Sussex Jewish Community Care took a trip down memory lane for Mitzvah Day.
Volunteers helped fill 150 "memory bags" with old-fashioned sweets, cards prepared by cheder pupils, vintage photographs and a notebook for recording special memories. These will be published in a Brighton and Hove community memories book.
Young people prepared plant pots and flowers for residents of Jewish Care's Hyman Fine House. Other recipients included the housebound, Royal Sussex County Hospital patients and residents of Rachel Mazzier House for people with learning difficulties. Members of the local Progressive shul dug a trench and planted broad beans at the Moulsecoomb Forest Garden, working with teenagers who do not attend school.
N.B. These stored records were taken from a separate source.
-- ==== Sys2Proof/Laws/Shapes.lean ====
section
/-! SUPPORT. Each format's parser reads back the tail its encoder writes. -/

namespace Sys2Proof

/-- What the parsers see of a guarded head. -/
abbrev encOf (h : Hdr) (tail : List Nat) : Enc := ⟨h.hint, decide (guardBit h.guard = 1), tail⟩

theorem bv_ofNat {n : Nat} (x : BitVec n) : BitVec.ofNat n x.toNat = x := by simp

theorem pN_e (k : Hint → Instr) (code : Nat) (x : Hint) : pN k ⟨x, decide (0 = 1), (eN code x).tail⟩ = some (k x) := rfl

theorem pJT_e (k : CodeImm → Instr) (code : Nat) (x : CodeImm) : pJT k (encOf x.h (eJT code x).tail) = some (k x) := by
  obtain ⟨h1, h2, h3⟩ := wordJ_fields (d := 0) x.imm x.h.guard (by decide)
  simp only [pJT, eJT, h1, h2, guardOf_bits _ h3, if_true]

theorem pJD_e (k : MovImm → Instr) (code : Nat) (x : MovImm) : pJD k (encOf x.h (eJD code x).tail) = some (k x) := by
  obtain ⟨h1, h2, h3⟩ := wordJ_fields x.imm x.h.guard x.d.code_lt
  simp only [pJD, eJD, h1, h2, guardOf_bits _ h3, Operand.ofCode_code]

theorem pB_e (k : Branch → Instr) (code : Nat) (x : Branch) : pB k (encOf x.h (eB code x).tail) = some (k x) := by
  obtain ⟨h1, h2, h3, -⟩ := wordB_fields x.t (m := 0) x.h.guard (by decide)
  simp only [pB, eB, h1, h2, guardOf_bits _ h3]
  rfl

theorem pBg_e (k : TestBranch → Instr) (code : Nat) (x : TestBranch) :
    pBg k ⟨x.hint, decide (1 = 1), (eBg code x).tail⟩ = some (k x) := by
  obtain ⟨h1, h2, h3, -⟩ := wordB_fields x.t (m := 0) (some x.g) (by decide)
  have hg := guardOf_bits _ h3
  simp only [guardBit, Option.isSome, b2n, if_true] at hg
  simp only [pBg, eBg, h1, h2, hg, if_true]

theorem pJmpi_e (k : JumpInd → Instr) (code : Nat) (x : JumpInd) : pJmpi k (encOf x.h (eJmpi code x).tail) = some (k x) := by
  obtain ⟨h1, h2, h3, h4, -⟩ := wordA_fields (d := 0) (m := 0) x.h.guard (by decide) x.a.code_lt (by decide)
  simp only [pJmpi, eJmpi, h1, h2, h3, guardOf_bits _ h4, Operand.ofCode_code]
  rfl

theorem pCalli_e (k : CallInd → Instr) (code : Nat) (x : CallInd) :
    pCalli k (encOf x.h (eCalli code x).tail) = some (k x) := by
  obtain ⟨h1, h2, h3, h4, -⟩ := wordA_fields (m := 0) x.h.guard x.d.code_lt x.a.code_lt (by decide)
  simp only [pCalli, eCalli, h1, h2, h3, guardOf_bits _ h4, Operand.ofCode_code]
  rfl

theorem pBrd_e (k : DivBranch → Instr) (code : Nat) (x : DivBranch) :
    pBrd k ⟨x.hint, decide (1 = 1), (eBrd code x).tail⟩ = some (k x) := by
  obtain ⟨h1, h2, h3, -⟩ := wordB_fields x.t (m := 0) (some x.g) (by decide)
  have hg := guardOf_bits _ h3
  simp only [guardBit, Option.isSome, b2n, if_true] at hg
  have hr := targetBits_lt x.rc
  have h5 : bits (targetBits x.rc) 31 25 = 0 := by simp only [bits]; norm_num at *; omega
  have h6 : targetOf (targetBits x.rc) = x.rc := targetOf_bits _ (Nat.mod_eq_of_lt hr)
  simp only [pBrd, eBrd, h1, h2, h5, h6, hg]
  rfl

theorem pLoop_e (k : LoopReg → Instr) (code : Nat) (x : LoopReg) :
    pLoop k ⟨x.hint, decide (0 = 1), (eLoop code x).tail⟩ = some (k x) := by
  obtain ⟨h1, h2, h3, h4⟩ := wordB_fields x.fin (m := x.n.val) none x.n.isLt
  have hs := x.src.code_lt
  have h5 : bits x.src.code 31 11 = 0 := by simp only [bits]; norm_num; omega
  have h6 : bits x.src.code 10 0 = x.src.code := by simp only [bits]; norm_num; omega
  have h7 : bits (wordB x.fin x.n.val none) 31 27 = 0 := h4
  simp only [pLoop, eLoop, h1, h2, h5, h6, h7, Operand.ofCode_code, fin_ofNat_val]
  rfl

theorem pLoopi_e (k : LoopImm → Instr) (code : Nat) (x : LoopImm) :
    pLoopi k ⟨x.hint, decide (0 = 1), (eLoopi code x).tail⟩ = some (k x) := by
  obtain ⟨h1, h2, h3, h4⟩ := wordB_fields x.fin (m := x.n.val) none x.n.isLt
  have h7 : bits (wordB x.fin x.n.val none) 31 27 = 0 := h4
  simp only [pLoopi, eLoopi, bv_ofNat, fin_ofNat_val, h1, h2, h7, fin_ofNat_val]
  rfl

section
variable {μ : Type} {pm : Nat → Option μ} {code m : Nat}

theorem pUn_e (k : Un μ → Instr) (x : Un μ) (hm : m < 32) (hp : pm m = some x.m) :
    pUn pm k (encOf x.h (eUn code m x).tail) = some (k x) := by
  obtain ⟨h1, h2, h3, h4, -⟩ := wordA_fields x.h.guard x.d.code_lt x.a.code_lt hm
  simp only [pUn, eUn, h1, h2, h3, hp, guardOf_bits _ h4, Operand.ofCode_code]

/-- The first word of format C with no narrow fields. -/
theorem word0_plain {d a : Nat} (hd : d < 2048) (ha : a < 2048) :
    let w := d + a * 2 ^ 11
    bits w 10 0 = d ∧ bits w 21 11 = a ∧ bits w 31 22 = 0 ∧ bits w 10 4 = d / 16 ∧ bits w 3 0 = d % 16 ∧
      bits w 10 3 = d / 8 ∧ bits w 2 0 = d % 8 ∧ bits w 31 20 = a / 512 ∧ bits w 19 11 = a % 512 := by
  intro w
  simp only [bits, w]
  norm_num
  omega

theorem pUnC_e (k : Un μ → Instr) (x : Un μ) (hm : m < 32) (hp : pm m = some x.m) :
    pUnC pm k (encOf x.h (eUnC code m x).tail) = some (k x) := by
  obtain ⟨h1, h2, h3, h4, h5, h6, h7, h8, h9, h10, -⟩ := wordA_fields (d := 0) (a := 0) x.h.guard (by decide) (by decide) hm
  obtain ⟨g1, g2, g3, -⟩ := word0_plain x.d.code_lt x.a.code_lt
  simp only [pUnC, eUnC, g1, g2, g3, h3, h10, hp, guardOf_bits _ h4, Operand.ofCode_code]
  rfl

theorem pBin_e (k : Bin μ → Instr) (x : Bin μ) (hm : m < 32) (hp : pm m = some x.m) :
    pBin pm k (encOf x.h (eBin code m x).tail) = some (k x) := by
  obtain ⟨h1, h2, h3, h4, -⟩ := wordA_fields (a := 0) x.h.guard x.b.code_lt (by decide) hm
  obtain ⟨g1, g2, g3, -⟩ := word0_plain x.d.code_lt x.a.code_lt
  simp only [pBin, eBin, g1, g2, g3, h1, h2, h3, hp, guardOf_bits _ h4, Operand.ofCode_code]
  rfl

theorem pred_lt (p : Fin 16) : p.val < 2048 ∧ p.val / 16 = 0 ∧ p.val % 16 = p.val := by
  have := p.isLt
  omega

theorem pBinP_e (k : BinP μ → Instr) (x : BinP μ) (hm : m < 32) (hp : pm m = some x.m) :
    pBinP pm k (encOf x.h (eBinP code m x).tail) = some (k x) := by
  obtain ⟨p1, p2, p3⟩ := pred_lt x.pk
  obtain ⟨h1, h2, h3, h4, -, -, -, -, -, -, h5, h6, -⟩ := wordA_fields x.h.guard x.b.code_lt p1 hm
  obtain ⟨g1, g2, g3, -⟩ := word0_plain x.d.code_lt x.a.code_lt
  rw [p2] at h5
  rw [p3] at h6
  simp only [pBinP, eBinP, fin_ofNat_val, g1, g2, g3, h1, h3, h5, h6, hp, guardOf_bits _ h4, Operand.ofCode_code]
  rfl

theorem pTern_e (k : Tern μ → Instr) (x : Tern μ) (hm : m < 32) (hp : pm m = some x.m) :
    pTern pm k (encOf x.h (eTern code m x).tail) = some (k x) := by
  obtain ⟨h1, h2, h3, h4, -⟩ := wordA_fields x.h.guard x.b.code_lt x.c.code_lt hm
  obtain ⟨g1, g2, g3, -⟩ := word0_plain x.d.code_lt x.a.code_lt
  simp only [pTern, eTern, g1, g2, g3, h1, h2, h3, hp, guardOf_bits _ h4, Operand.ofCode_code]
  rfl
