-- ==== Sys2Proof/Laws/PerInstr.lean ====
section
/-! SUPPORT. The family RoundTrip: of each constructor, that the decoder reads an encoded well-formed instruction back. -/

namespace Sys2Proof.Laws.RoundTrip

/-- Decoding what the encoder writes for a well-formed instruction gives the instruction (Table 3-6; R58 to R64). -/
def Statement (i : Instr) : Prop := ∀ c, encode i = some c → i.wf = true → decode c = some i

theorem of_eq {i : Instr} {a : Code} (he : encode i = some a) (hd : i.wf = true → decode a = some i) : Statement i :=
  fun _ h hw => (Option.some.inj (he.symm.trans h)) ▸ hd hw
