theorem Grows.nodeClosed (s : State) (d id f lo hi : Nat) (x : Session) (n : Node) : Grows s (nodeClosed s d id f lo hi x n) :=
  (Grows.foldl (fun s t => .emitPending s f lo hi t) _ s).trans (.modSession fun _ _ => .modNode (.closeAt f) ..)

/-- What follows a node's closing of a frame lets the state go on. -/
theorem Grows.closeNode_of_rootSays {f lo hi : Nat} {n : Node} (hx : session? s d id = some x) (hn : x.node? lo hi = some n)
    (hc : n.closed.contains f = false) :
    Grows (Safety.rootSays (Safety.nodeClosed s d id f lo hi x n) d id f lo hi x) (closeNode s d id f lo hi) := by
  rw [closeNode_eq hx hn hc]
  split
  · split
    · exact .frameClosed ..
    · exact .refl _
  · exact .refl _

theorem Grows.closeNode (s : State) (d id f lo hi : Nat) : Grows s (closeNode s d id f lo hi) := by
  cases hx : session? s d id with
  | none => simpa only [Machine.closeNode, hx] using .refl s
  | some x =>
    cases hn : x.node? lo hi with
    | none => simpa only [Machine.closeNode, hx, hn] using .refl s
    | some n =>
      cases hc : n.closed.contains f with
      | true => simpa only [Machine.closeNode, hx, hn, hc, if_true] using .refl s
      | false => exact ((Grows.nodeClosed s d id f lo hi x n).trans (.rootSays ..)).trans (.closeNode_of_rootSays hx hn hc)

theorem Grows.closeWhole (s : State) (d id f lo hi : Nat) : Grows s (closeWhole s d id f lo hi) := by
  unfold Machine.closeWhole
  split
  · exact .refl _
  · split
    · split
      · exact .closeNode ..
      · exact .refl _
    · exact .refl _

theorem Grows.settleTile (s : State) (d id lo hi f tx ty : Nat) : Grows s (settleTile s d id lo hi f tx ty) := by
  unfold Machine.settleTile
  split
  · exact .refl _
  · split
    · dsimp only
      split
      · rename_i hx _ _ _ _ _ _ _
        exact (Grows.emitted hx).trans (.closeWhole ..)
      · exact .refl _
    · exact .refl _

theorem Grows.checkLeaf (s : State) (d id f : Nat) : Grows s (checkLeaf s d id f) := by
  unfold Machine.checkLeaf
  split
  · exact .refl _
  · split
    · split
      · exact .frameClosed ..
      · exact .refl _
    · exact .refl _

/-! The start of a frame (R352) -/

/-- A frame joins those begun in a session. -/
def withFrame (r : Frame) (x : Session) : Session := { x with frames := x.frames ++ [r] }

theorem SessionGrows.withFrame (r : Frame) (x : Session) : SessionGrows x (withFrame r x) where
  highest := rfl
  absent := fun _ h => h
  nodes _ _ n hn := ⟨n, hn, .refl n⟩
  frames f q hq := ⟨q, by rw [Session.frame?, Safety.withFrame, List.find?_append, show List.find? _ x.frames = some q from hq]; rfl, .inl rfl⟩

theorem frame_withFrame {r : Frame} (h : x.frame? r.no = none) : (withFrame r x).frame? r.no = some r := by
  rw [Session.frame?, withFrame, List.find?_append, show List.find? _ x.frames = none from h]
  simp

/-- A node combines what it holds of a frame that begins, and its deadline is planned. -/
def beginAt (d id : Nat) (r : Frame) (x : Session) (s : State) (n : Node) : State :=
  let s := (x.pending n r.no).foldl (fun s t => settleTile s d id n.lo n.hi r.no t.1 t.2) s
  match closeTime r (heightOf n.lo n.hi) with
  | some t => s.later (t - s.now) (.event (.nodeDeadline d id r.no n.lo n.hi))
  | none => s

theorem Grows.beginAt (s : State) (d id : Nat) (r : Frame) (x : Session) (n : Node) : Grows s (beginAt d id r x s n) := by
  refine (Grows.foldl (fun s (t : Nat × Nat) => .settleTile s d id n.lo n.hi r.no t.1 t.2) (x.pending n r.no) s).trans ?_
  unfold Safety.beginAt
  dsimp only
  split
  · exact .later ..
  · exact .refl _

theorem mem_beginAt {r : Frame} {n : Node} {c : Nat} (hc : closeTime r (heightOf n.lo n.hi) = some c) (hn : s.now ≤ c) :
    (c, Turn.event (.nodeDeadline d id r.no n.lo n.hi)) ∈ (beginAt d id r x s n).calendar := by
  have hg := (Grows.foldl (fun s (t : Nat × Nat) => .settleTile s d id n.lo n.hi r.no t.1 t.2) (x.pending n r.no) s).now
  unfold beginAt
  dsimp only
  rw [hc]
  generalize List.foldl (fun s (t : Nat × Nat) => settleTile s d id n.lo n.hi r.no t.1 t.2) s (x.pending n r.no) = t at hg
  have hm := State.mem_later (s := t) (c - t.now) (.event (.nodeDeadline d id r.no n.lo n.hi))
  rwa [show t.now + (c - t.now) = c by omega] at hm

theorem mem_foldl_beginAt {r : Frame} {n : Node} {c : Nat} (hc : closeTime r (heightOf n.lo n.hi) = some c) (l : List Node) (hn : n ∈ l) :
    ∀ s : State, s.now ≤ c → (c, Turn.event (.nodeDeadline d id r.no n.lo n.hi)) ∈ (l.foldl (beginAt d id r x) s).calendar := by
  induction l with
  | nil => exact absurd hn List.not_mem_nil
  | cons m l ih =>
    intro s hs
    rcases List.mem_cons.1 hn with rfl | hn
    · exact (Grows.foldl (fun s n => .beginAt s d id r x n) l _).calendar (mem_beginAt hc hs)
    · exact ih hn _ (by rwa [(Grows.beginAt s d id r x m).now])

/-- The deadline of a die that hosts leaves only is planned. -/
def beginLeaves (d id : Nat) (r : Frame) (x : Session) (s : State) : State :=
  if x.nodes = [] then
    match closeTime r 0 with
    | some t => s.later (t - s.now) (.event (.leafFrameClose d id r.no))
    | none => s
  else s

theorem Grows.beginLeaves (s : State) (d id : Nat) (r : Frame) (x : Session) : Grows s (beginLeaves d id r x s) := by
  unfold Safety.beginLeaves
  split
  · split
    · exact .later ..
    · exact .refl _
  · exact .refl _

theorem beginFrame_eq {r : Frame} (hx : session? s d id = some x) : beginFrame s d id r =
    beginLeaves d id r (withFrame r x) ((withFrame r x).nodes.foldl (beginAt d id r (withFrame r x)) (modSession s d id (withFrame r))) := by
  have h : session? (modSession s d id (withFrame r)) d id = some (withFrame r x) := by rw [session_modSession_self, hx]; rfl
  unfold beginFrame
  dsimp only
  rw [show modSession s d id (fun x => { x with frames := x.frames ++ [r] }) = modSession s d id (withFrame r) from rfl, h]
  rfl

theorem Grows.beginFrame_of_modSession {r : Frame} (hx : session? s d id = some x) :
    Grows (Machine.modSession s d id (Safety.withFrame r)) (beginFrame s d id r) := by
  rw [beginFrame_eq hx]
  exact (Grows.foldl (fun s n => .beginAt s d id r _ n) _ _).trans (.beginLeaves ..)

/-! The turn of a merge command (R227, R234) -/

theorem Grows.postAck (s : State) (c : FabCmd) (ws : List Word) : Grows s (postAck s c ws) := by
  unfold Machine.postAck
  split
  · exact .refl _
  · unfold sendRecord
    split
    · exact .refl _
    · exact .of_dies rfl rfl (fun _ h => List.mem_append_left _ h) (fun _ h => h) rfl

theorem die_postAck (s : State) (c : FabCmd) (ws : List Word) (d : Nat) : (postAck s c ws).die d = s.die d := by
  unfold postAck
  split
  · rfl
  · unfold sendRecord
    split <;> rfl

theorem unit_postAck {c : FabCmd} {ws : List Word} {un : UnitSt} (h : c.ack ≠ 7) (hu : s.unit? c.unit = some un) :
    ∃ un', (postAck s c ws).unit? c.unit = some un' ∧ un'.eng.waiting = un.eng.waiting ++ [(c.ack + 1, ⟨ws, [], true⟩)] := by
  unfold postAck
  rw [if_neg h]
  unfold sendRecord
  rw [hu]
  exact ⟨_, State.unit_putUnit_self .., rfl⟩

/-- The command has left the queue of the merge unit. -/
def mergeTaken (s : State) (d k : Nat) : State := s.modDie d (fun x => { x with mergeCmds := Tab.del x.mergeCmds k })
Students from Newcastle and Durham JSocs helped residents of the Philip Cussins House care home to communicate with relatives and friends via Skype.
Among those they chatted to was Susan Olsburgh in Israel. Mrs Olsburgh had been on the PCH committee before making aliyah last year.
PCH chair Alan Share said the initiative "gave residents independence in being able to contact the outside world electronically".
JSoc president Tamma Carel said: "The residents loved it, we loved it and it is something that both the residents and students have expressed an interest in continuing outside of Mitzvah Day."
Proceeds from sponsored exercise activities organised by Newcastle Jewish Lads' and Girls' Brigade will be split between Marie Curie and the North East Jewish Community Service. In Birmingham, a storytelling event attended by people from different faiths was organised by the local Council of Christians and Jews.
Participants were encouraged to bring items of food, toiletries and clothing for distribution to those in need. Members of a Jewish knitting circle made five blankets for the elderly in the Ukraine. Cheder pupils and adults from across the community cleared overgrown woodlands at a city centre nature reserve and Chanucah cards designed by local sixth-former Jessica Lipkin will be sent to Israeli soldiers.
At the city's Queen Elizabeth Hospital, a Mitzvah Day team served free refreshments to patients and visitors. Passers-by wrote cards to wounded soldiers being treated in the hospital.
One message read: "I have just been given this card and a free cup of coffee by the kind people running Mitzvah Day - meaning act of kindness. This is the type of world worth fighting for. Hope you have a speedy recovery."
Members of Bournemouth's Orthodox and Reform congregations cleaned up the car park at the Hannah Levy home. In Harlow, cheder pupils made fairy cakes for the Alexandra House nursing home, part of the town's Princess Alexandra Hospital.